Abstract base class for evaluators that create plots and visualizations from datasets. Provides a standardized workflow for dataset plotting including plot data generation, plot creation, metadata handling, and result saving.

Parameters:
method_namestr

The name of the evaluator

descriptionstr

The description of the evaluator output

plot_settingsPlotSettings

The plot settings containing theme and color configuration

Attributes:
method_namestr

The name of the evaluator

descriptionstr

The description of the evaluator output

themeAny

The plot theme for styling plots

primary_colorstr

Primary color for plots (from plot settings)

secondary_colorstr

Secondary color for plots (from plot settings)

accent_colorstr

Accent color for plots (from plot settings)

servicesServiceBundle or None

The global services bundle (inherited from BaseEvaluator)

metric_configMetricManager or None

The metric configuration manager (inherited from BaseEvaluator)

Notes

This abstract base class provides a template for implementing dataset-level plotting methods. Subclasses must implement the _generate_plot_data and _create_plot methods to define the specific plotting logic.

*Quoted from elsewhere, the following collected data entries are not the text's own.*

-- ==== Sys2Proof/Laws/State.lean ====
section
/-! SUPPORT. One lemma per field per named update of the state: what the update leaves and what it writes, so that no proof
unfolds a record update. -/

namespace Sys2Proof.Machine

variable (s : State)

@[simp] theorem State.meters8_length : s.meters8.length = 8 := by
  rw [State.meters8, List.length_take, s.meters.len]; rfl

/-- A count leaves what the meter region of a save holds, or takes the values before it, during a save that has none. -/
theorem State.regionAtCount_cases (stored : Bool) :
    s.regionAtCount stored = s.region ∨
      (s.store.saving = .save ∧ s.region = none ∧ s.regionAtCount stored = some s.meters8) := by
  unfold State.regionAtCount
  split
  · next h => exact .inr ⟨h.2.1, h.2.2.1, rfl⟩
  · exact .inl rfl

/-- A count of meters 8..22 does not touch what a save stores (R192, R200). -/
@[simp] theorem State.regionAtCount_unstored : s.regionAtCount false = s.region := if_neg (fun h => nomatch h.1)

@[simp] theorem State.setSeq_phase (f : Sequencer → Sequencer) : (s.setSeq f).phase = s.phase := rfl
@[simp] theorem State.setSeq_clock (f : Sequencer → Sequencer) : (s.setSeq f).clock = s.clock := rfl
@[simp] theorem State.setSeq_resetAt (f : Sequencer → Sequencer) : (s.setSeq f).resetAt = s.resetAt := rfl
@[simp] theorem State.setSeq_uptime (f : Sequencer → Sequencer) : (s.setSeq f).uptime = s.uptime := rfl
@[simp] theorem State.setSeq_tables (f : Sequencer → Sequencer) : (s.setSeq f).tables = s.tables := rfl
@[simp] theorem State.setSeq_zones (f : Sequencer → Sequencer) : (s.setSeq f).zones = s.zones := rfl
@[simp] theorem State.setSeq_economy (f : Sequencer → Sequencer) : (s.setSeq f).economy = s.economy := rfl
@[simp] theorem State.setSeq_quietTimer (f : Sequencer → Sequencer) : (s.setSeq f).quietTimer = s.quietTimer := rfl
@[simp] theorem State.setSeq_engine (f : Sequencer → Sequencer) : (s.setSeq f).engine = s.engine := rfl
@[simp] theorem State.setSeq_seq (f : Sequencer → Sequencer) : (s.setSeq f).seq = f s.seq := rfl
@[simp] theorem State.setSeq_queue (f : Sequencer → Sequencer) : (s.setSeq f).queue = s.queue := rfl
@[simp] theorem State.setSeq_port (f : Sequencer → Sequencer) : (s.setSeq f).port = s.port := rfl
@[simp] theorem State.setSeq_room (f : Sequencer → Sequencer) : (s.setSeq f).room = s.room := rfl
@[simp] theorem State.setSeq_mgmt (f : Sequencer → Sequencer) : (s.setSeq f).mgmt = s.mgmt := rfl
@[simp] theorem State.setSeq_store (f : Sequencer → Sequencer) : (s.setSeq f).store = s.store := rfl
@[simp] theorem State.setSeq_region (f : Sequencer → Sequencer) : (s.setSeq f).region = s.region := rfl
@[simp] theorem State.setSeq_meters (f : Sequencer → Sequencer) : (s.setSeq f).meters = s.meters := rfl
@[simp] theorem State.setSeq_faults (f : Sequencer → Sequencer) : (s.setSeq f).faults = s.faults := rfl
@[simp] theorem State.setSeq_roomOut (f : Sequencer → Sequencer) : (s.setSeq f).roomOut = s.roomOut := rfl
@[simp] theorem State.setSeq_plantOut (f : Sequencer → Sequencer) : (s.setSeq f).plantOut = s.plantOut := rfl
@[simp] theorem State.setSeq_pending (f : Sequencer → Sequencer) : (s.setSeq f).pending = s.pending := rfl

@[simp] theorem State.setQueue_phase (f : Queue → Queue) : (s.setQueue f).phase = s.phase := rfl
@[simp] theorem State.setQueue_clock (f : Queue → Queue) : (s.setQueue f).clock = s.clock := rfl
@[simp] theorem State.setQueue_resetAt (f : Queue → Queue) : (s.setQueue f).resetAt = s.resetAt := rfl
@[simp] theorem State.setQueue_uptime (f : Queue → Queue) : (s.setQueue f).uptime = s.uptime := rfl
@[simp] theorem State.setQueue_tables (f : Queue → Queue) : (s.setQueue f).tables = s.tables := rfl
@[simp] theorem State.setQueue_zones (f : Queue → Queue) : (s.setQueue f).zones = s.zones := rfl
@[simp] theorem State.setQueue_economy (f : Queue → Queue) : (s.setQueue f).economy = s.economy := rfl
@[simp] theorem State.setQueue_quietTimer (f : Queue → Queue) : (s.setQueue f).quietTimer = s.quietTimer := rfl
@[simp] theorem State.setQueue_engine (f : Queue → Queue) : (s.setQueue f).engine = s.engine := rfl
@[simp] theorem State.setQueue_seq (f : Queue → Queue) : (s.setQueue f).seq = s.seq := rfl
@[simp] theorem State.setQueue_queue (f : Queue → Queue) : (s.setQueue f).queue = f s.queue := rfl
@[simp] theorem State.setQueue_port (f : Queue → Queue) : (s.setQueue f).port = s.port := rfl
@[simp] theorem State.setQueue_room (f : Queue → Queue) : (s.setQueue f).room = s.room := rfl
@[simp] theorem State.setQueue_mgmt (f : Queue → Queue) : (s.setQueue f).mgmt = s.mgmt := rfl
@[simp] theorem State.setQueue_store (f : Queue → Queue) : (s.setQueue f).store = s.store := rfl
@[simp] theorem State.setQueue_region (f : Queue → Queue) : (s.setQueue f).region = s.region := rfl
@[simp] theorem State.setQueue_meters (f : Queue → Queue) : (s.setQueue f).meters = s.meters := rfl
@[simp] theorem State.setQueue_faults (f : Queue → Queue) : (s.setQueue f).faults = s.faults := rfl
@[simp] theorem State.setQueue_roomOut (f : Queue → Queue) : (s.setQueue f).roomOut = s.roomOut := rfl
@[simp] theorem State.setQueue_plantOut (f : Queue → Queue) : (s.setQueue f).plantOut = s.plantOut := rfl
@[simp] theorem State.setQueue_pending (f : Queue → Queue) : (s.setQueue f).pending = s.pending := rfl

@[simp] theorem State.setPort_phase (f : PlantPort → PlantPort) : (s.setPort f).phase = s.phase := rfl
@[simp] theorem State.setPort_clock (f : PlantPort → PlantPort) : (s.setPort f).clock = s.clock := rfl
@[simp] theorem State.setPort_resetAt (f : PlantPort → PlantPort) : (s.setPort f).resetAt = s.resetAt := rfl
@[simp] theorem State.setPort_uptime (f : PlantPort → PlantPort) : (s.setPort f).uptime = s.uptime := rfl
@[simp] theorem State.setPort_tables (f : PlantPort → PlantPort) : (s.setPort f).tables = s.tables := rfl
@[simp] theorem State.setPort_zones (f : PlantPort → PlantPort) : (s.setPort f).zones = s.zones := rfl
@[simp] theorem State.setPort_economy (f : PlantPort → PlantPort) : (s.setPort f).economy = s.economy := rfl
@[simp] theorem State.setPort_quietTimer (f : PlantPort → PlantPort) : (s.setPort f).quietTimer = s.quietTimer := rfl
@[simp] theorem State.setPort_engine (f : PlantPort → PlantPort) : (s.setPort f).engine = s.engine := rfl
@[simp] theorem State.setPort_seq (f : PlantPort → PlantPort) : (s.setPort f).seq = s.seq := rfl
@[simp] theorem State.setPort_queue (f : PlantPort → PlantPort) : (s.setPort f).queue = s.queue := rfl
@[simp] theorem State.setPort_port (f : PlantPort → PlantPort) : (s.setPort f).port = f s.port := rfl
@[simp] theorem State.setPort_room (f : PlantPort → PlantPort) : (s.setPort f).room = s.room := rfl
@[simp] theorem State.setPort_mgmt (f : PlantPort → PlantPort) : (s.setPort f).mgmt = s.mgmt := rfl
@[simp] theorem State.setPort_store (f : PlantPort → PlantPort) : (s.setPort f).store = s.store := rfl
@[simp] theorem State.setPort_region (f : PlantPort → PlantPort) : (s.setPort f).region = s.region := rfl
@[simp] theorem State.setPort_meters (f : PlantPort → PlantPort) : (s.setPort f).meters = s.meters := rfl
@[simp] theorem State.setPort_faults (f : PlantPort → PlantPort) : (s.setPort f).faults = s.faults := rfl
@[simp] theorem State.setPort_roomOut (f : PlantPort → PlantPort) : (s.setPort f).roomOut = s.roomOut := rfl
@[simp] theorem State.setPort_plantOut (f : PlantPort → PlantPort) : (s.setPort f).plantOut = s.plantOut := rfl
@[simp] theorem State.setPort_pending (f : PlantPort → PlantPort) : (s.setPort f).pending = s.pending := rfl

The class handles the complete plotting workflow: 1. Generate plot data using _generate_plot_data method 2. Create the plot using _create_plot method 3. Generate metadata for the plot 4. Save the plot with metadata 5. Log the results

The constructor automatically configures matplotlib to use a non-interactive backend for thread safety and applies the provided plot settings.

Examples

Create a custom dataset plot evaluator:
>>> class CustomDatasetPlotEvaluator(DatasetPlotEvaluator):
...     def __init__(self, plot_settings):
...         super().__init__("custom", "Custom plot", plot_settings)
...     
...     def _generate_plot_data(self, train_data, test_data, **kwargs):
...         # Custom plot data generation logic
...         return plot_data
...     
...     def _create_plot(self, plot_data, **kwargs):
...         # Custom plot creation logic
...         return plot
plot(train_data: DataFrame | Series, test_data: DataFrame | Series, filename: str, dataset_name: str, group_name: str) None[source]#

Template for all plot methods to follow.

Executes the complete plotting workflow for dataset plots. This method orchestrates the plotting process by calling the abstract methods and handling plot processing.

Parameters:
train_datapd.DataFrame or pd.Series

The training data for plotting

test_datapd.DataFrame or pd.Series

The testing data for plotting

filenamestr

The name of the file to save the plot to (without extension)

dataset_namestr

The name of the dataset being plotted

group_namestr

The name of the experiment group

Returns:
None

Notes

This method provides the standard workflow for dataset plotting: 1. Generate plot data using _generate_plot_data 2. Create the plot using _create_plot 3. Generate metadata for the plot 4. Save the plot with metadata 5. Log the results

The method delegates the actual plot data generation and plot creation to the abstract methods, which must be implemented by subclasses.